-- ==== Sys2Proof/Laws/Ops.lean ====
section
/-! SUPPORT. What each shared operation does, in numbers. -/

namespace Sys2Proof.Machine

open Sys2Proof

/-! ## Numbers -/

theorem State.xlen_eq (s : State) : s.xlen = 32 ∨ s.xlen = 64 := by
  unfold State.xlen
  cases s.cfg.xlen <;> simp [Xlen.bits]

theorem signedOf_toNat {w : Nat} (hw : 0 < w) (v : BitVec w) : signedOf w v.toNat = v.toInt := by
  obtain ⟨w, rfl⟩ : ∃ k, w = k + 1 := ⟨w - 1, by omega⟩
  rw [BitVec.toInt_eq_toNat_cond, signedOf]
  have : 2 ^ (w + 1) = 2 * 2 ^ w := by rw [Nat.pow_succ]; omega
  simp only [Nat.add_sub_cancel]
  split <;> split <;> first | rfl | omega

theorem modBits_lt (n : Nat) (v : Int) : modBits n v < 2 ^ n := by
  have h : (0 : Int) < 2 ^ n := by positivity
  have h1 := Int.emod_nonneg v h.ne'
  have h2 := Int.emod_lt_of_pos v h
  unfold modBits
  have : ((v % 2 ^ n).toNat : Int) < ((2 ^ n : Nat) : Int) := by
    rw [Int.toNat_of_nonneg h1]
    exact_mod_cast h2
  exact_mod_cast this

theorem modBits_natCast (n v : Nat) : modBits n (v : Int) = v % 2 ^ n := by
  unfold modBits
  have : ((v : Int) % 2 ^ n) = ((v % 2 ^ n : Nat) : Int) := by push_cast; rfl
  rw [this, Int.toNat_natCast]

theorem toNat_ofInt_eq (w : Nat) (v : Int) : (BitVec.ofInt w v).toNat = modBits w v := by
  rw [BitVec.toNat_ofInt]
  unfold modBits
  push_cast
  rfl

/-- Integers congruent modulo 2^n have the same n-bit number. -/
theorem modBits_congr {n : Nat} {a b : Int} (h : a % 2 ^ n = b % 2 ^ n) : modBits n a = modBits n b := by
  unfold modBits
  rw [h]

/-! ## XLEN -/

theorem Xlen.wrap_toNat (xl : Xlen) (v : Word) : (xl.wrap v).toNat = v.toNat % 2 ^ xl.bits := by
  cases xl
  · simp only [Xlen.wrap, Xlen.bits, BitVec.toNat_setWidth]
    omega
  · simp only [Xlen.wrap, Xlen.bits]
    omega

theorem Xlen.bits_le (xl : Xlen) : xl.bits ≤ 64 := by cases xl <;> simp [Xlen.bits]

theorem Xlen.wrap_wrap (xl : Xlen) (v : Word) : xl.wrap (xl.wrap v) = xl.wrap v := by
  apply BitVec.eq_of_toNat_eq
  simp only [Xlen.wrap_toNat, Nat.mod_mod]

theorem Xlen.wrap_of_lt (xl : Xlen) (v : Word) (h : v.toNat < 2 ^ xl.bits) : xl.wrap v = v := by
  apply BitVec.eq_of_toNat_eq
  rw [Xlen.wrap_toNat, Nat.mod_eq_of_lt h]

/-- The sum of a word and a sign-extended field, cut to XLEN bits, is the sum of the numbers modulo 2^XLEN. -/
theorem Xlen.wrap_add_signExtend (xl : Xlen) (a : Word) {w : Nat} (i : BitVec w) (hw : w ≤ 64) :
    (xl.wrap (a + i.signExtend 64)).toNat = modBits xl.bits (a.toNat + i.toInt) := by
  rw [Xlen.wrap_toNat, ← modBits_natCast]
  apply modBits_congr
  have hi : (i.signExtend 64).toInt = i.toInt := by
    rw [BitVec.toInt_signExtend]
    rw [Nat.min_eq_right (by omega)]
    exact BitVec.toInt_bmod_cancel i
  have hd : ((2 : Int) ^ xl.bits) ∣ 2 ^ 64 := pow_dvd_pow 2 (Xlen.bits_le xl)
  have h1 : ((i.signExtend 64).toNat : Int) % 2 ^ 64 = i.toInt % 2 ^ 64 := by
    rw [← hi, BitVec.toInt_eq_toNat_bmod]
    exact (Int.bmod_emod ..).symm
  have h2 : (((a + i.signExtend 64).toNat : Nat) : Int) % 2 ^ 64 = (a.toNat + i.toInt) % 2 ^ 64 := by
    rw [BitVec.toNat_add]
    push_cast
    norm_num only [Int.emod_emod_of_dvd] at *
    omega
  rw [← Int.emod_emod_of_dvd _ hd, h2, Int.emod_emod_of_dvd _ hd]

theorem Xlen.wrap_signExtend (xl : Xlen) {w : Nat} (i : BitVec w) (hw : w ≤ 64) :
    (xl.wrap (i.signExtend 64)).toNat = modBits xl.bits i.toInt := by
  have := Xlen.wrap_add_signExtend xl 0 i hw
  simpa using this

theorem Xlen.wrap_add (xl : Xlen) (a b : Word) : (xl.wrap (a + b)).toNat = (a.toNat + b.toNat) % 2 ^ xl.bits := by
  rw [Xlen.wrap_toNat, BitVec.toNat_add]
  exact Nat.mod_mod_of_dvd _ (pow_dvd_pow 2 (Xlen.bits_le xl))

/-! ## Registers -/

theorem State.readX_zero (s : State) : s.readX 0 = 0 := rfl

theorem State.ux_lt (s : State) (r : Reg) : s.ux r < 2 ^ s.xlen := by
  unfold State.ux State.readX
  split
  · exact Nat.pow_pos (by decide)
  · rw [Xlen.wrap_toNat]
    exact Nat.mod_lt _ (Nat.pow_pos (by decide))

/-- A sign-extended field modulo 2^XLEN. -/
theorem modBits_signExtend (s : State) {w : Nat} (i : BitVec w) (hw : w ≤ 64) :
    modBits s.xlen i.toInt = (i.signExtend 64).toNat % 2 ^ s.xlen := by
  rw [State.xlen, ← Xlen.wrap_signExtend s.cfg.xlen i hw, Xlen.wrap_toNat]

theorem State.wrap_readX (s : State) (r : Reg) : s.cfg.xlen.wrap (s.readX r) = s.readX r :=
  Xlen.wrap_of_lt _ _ (s.ux_lt r)

theorem State.toInt_readX (s : State) (r : Reg) : s.cfg.xlen.toInt (s.readX r) = s.sx r := by
  have hlt := s.ux_lt r
  unfold State.sx State.xlen State.ux at *
  cases h : s.cfg.xlen <;> simp only [h, Xlen.bits, Xlen.toInt] at *
  · rw [← signedOf_toNat (by decide), BitVec.toNat_setWidth, Nat.mod_eq_of_lt hlt]
  · rw [← signedOf_toNat (by decide)]

/-- x[r] depends on the register file and XLEN alone. -/
theorem State.readX_congr {s t : State} (hx : t.x = s.x) (hc : t.cfg = s.cfg) (r : Reg) : t.readX r = s.readX r := by
  unfold State.readX
  rw [hx, hc]

theorem State.readF_congr {s t : State} (hf : t.f = s.f) (hc : t.cfg = s.cfg) (r : Reg) : t.readF r = s.readF r := by
  unfold State.readF
  rw [hf, hc]

/-- What a register write does. -/
theorem State.readX_writeX (s : State) (rd q : Reg) (v : Word) :
    (s.writeX rd v).readX q = if q = 0 then 0 else if q = rd then s.cfg.xlen.wrap v else s.readX q := by
  by_cases hq : q = 0
  · rw [if_pos hq, hq]
    rfl
  · rw [if_neg hq]
    unfold State.writeX
    by_cases hr : rd = 0
    · rw [if_pos hr, if_neg (by rw [hr]; exact hq)]
    · rw [if_neg hr]
      unfold State.readX
      rw [if_neg hq, if_neg hq]
      by_cases hqr : q = rd
      · subst hqr
        rw [if_pos rfl]
        simp only [Vector.getElem_set_self, Xlen.wrap_wrap]
      · have : rd.toNat ≠ q.toNat := fun h => hqr (BitVec.eq_of_toNat_eq h.symm)
        rw [if_neg hqr]
        simp only [Vector.getElem_set_ne _ _ this]

/-- A state that differs from a register write in no x register. -/
theorem XWritten.of_writeX {s t : State} {rd : Reg} {v : Word} (h : ∀ q, t.readX q = (s.writeX rd v).readX q) :
    XWritten s t rd (v.toNat % 2 ^ s.xlen) := by
  intro q
  unfold State.ux
  rw [h q, State.readX_writeX]
  split
  · rfl
  · split
    · exact Xlen.wrap_toNat _ _
    · rfl

theorem State.flenWrap_idem (c : Config) (v : Word) :
    Config.flenWrap c (Config.flenWrap c v) = Config.flenWrap c v := by
  unfold Config.flenWrap
  split
  · rfl
  · apply BitVec.eq_of_toNat_eq
    simp only [BitVec.toNat_setWidth]
    omega

theorem State.readF_writeF (s : State) (rd q : Reg) (v : Word) :
    (s.writeF rd v).readF q = if q = rd then Config.flenWrap s.cfg v else s.readF q := by
  by_cases hqr : q = rd
  · subst hqr
    simp [State.readF, State.writeF, State.flenWrap_idem]
  · have : rd.toNat ≠ q.toNat := fun h => hqr (BitVec.eq_of_toNat_eq h.symm)
    simp [State.readF, State.writeF, hqr, this]

/-! ## The results of DIV and FP -/

@[simp] theorem DivResult.value_allOnes (c : DivCorner) {w : Nat} (a : BitVec w) :
    DivResult.value .allOnes c a = BitVec.allOnes w := rfl
@[simp] theorem DivResult.value_zero (c : DivCorner) {w : Nat} (a : BitVec w) : DivResult.value .zero c a = 0#w := rfl
@[simp] theorem DivResult.value_dividend (c : DivCorner) {w : Nat} (a : BitVec w) :
    DivResult.value .dividend c a = a := rfl

/-- Where FP.nan is canonical every NaN result is the canonical NaN. -/
theorem Fmt.nanOf_canonical {F : Fmt} (h : F.fp.nan = .canonical) (ops : List Nat) : F.nanOf ops = F.nan := by
  rw [Fmt.nanOf, h]

/-! ## Addresses -/

theorem State.address_toNat (s : State) (rs1 : Reg) {w : Nat} (i : BitVec w) (hw : w ≤ 64) :
    (s.address rs1 (i.signExtend 64)).toNat = s.effective rs1 i.toInt :=
  Xlen.wrap_add_signExtend _ _ _ hw

theorem State.pcPlus_toNat (s : State) {w : Nat} (i : BitVec w) (hw : w ≤ 64) :
    (s.pcPlus (i.signExtend 64)).toNat = modBits s.xlen (s.pc.toNat + i.toInt) :=
  Xlen.wrap_add_signExtend _ _ _ hw

theorem State.wrap_address (s : State) (rs1 : Reg) (o : Word) : s.cfg.xlen.wrap (s.address rs1 o) = s.address rs1 o :=
  Xlen.wrap_wrap _ _

theorem State.wrap_pcPlus (s : State) (o : Word) : s.cfg.xlen.wrap (s.pcPlus o) = s.pcPlus o := Xlen.wrap_wrap _ _

theorem targetAligned_iff (s : State) (t : Word) : targetAligned s.cfg t = true ↔ t.toNat % s.ialign = 0 := by
  unfold targetAligned State.ialign
  simp

end Sys2Proof.Machine
end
····················
> **REQUIRED WORK**
Nothing should appear in the answer except the lines above from the line with "simp only [Vector.getElem_set_self, Xlen.wrap_wrap]" through the line with "a = 0#w := rfl", both included, written out exactly.

> **RESPONSE**
        simp only [Vector.getElem_set_self, Xlen.wrap_wrap]
      · have : rd.toNat ≠ q.toNat := fun h => hqr (BitVec.eq_of_toNat_eq h.symm)
        rw [if_neg hqr]
        simp only [Vector.getElem_set_ne _ _ this]

/-- A state that differs from a register write in no x register. -/
theorem XWritten.of_writeX {s t : State} {rd : Reg} {v : Word} (h : ∀ q, t.readX q = (s.writeX rd v).readX q) :
    XWritten s t rd (v.toNat % 2 ^ s.xlen) := by
  intro q
  unfold State.ux
  rw [h q, State.readX_writeX]
  split
  · rfl
  · split
    · exact Xlen.wrap_toNat _ _
    · rfl

theorem State.flenWrap_idem (c : Config) (v : Word) :
    Config.flenWrap c (Config.flenWrap c v) = Config.flenWrap c v := by
  unfold Config.flenWrap
  split
  · rfl
  · apply BitVec.eq_of_toNat_eq
    simp only [BitVec.toNat_setWidth]
    omega

theorem State.readF_writeF (s : State) (rd q : Reg) (v : Word) :
    (s.writeF rd v).readF q = if q = rd then Config.flenWrap s.cfg v else s.readF q := by
  by_cases hqr : q = rd
  · subst hqr
    simp [State.readF, State.writeF, State.flenWrap_idem]
  · have : rd.toNat ≠ q.toNat := fun h => hqr (BitVec.eq_of_toNat_eq h.symm)
    simp [State.readF, State.writeF, hqr, this]

/-! ## The results of DIV and FP -/

@[simp] theorem DivResult.value_allOnes (c : DivCorner) {w : Nat} (a : BitVec w) :
    DivResult.value .allOnes c a = BitVec.allOnes w := rfl
@[simp] theorem DivResult.value_zero (c : DivCorner) {w : Nat} (a : BitVec w) : DivResult.value .zero c a = 0#w := rfl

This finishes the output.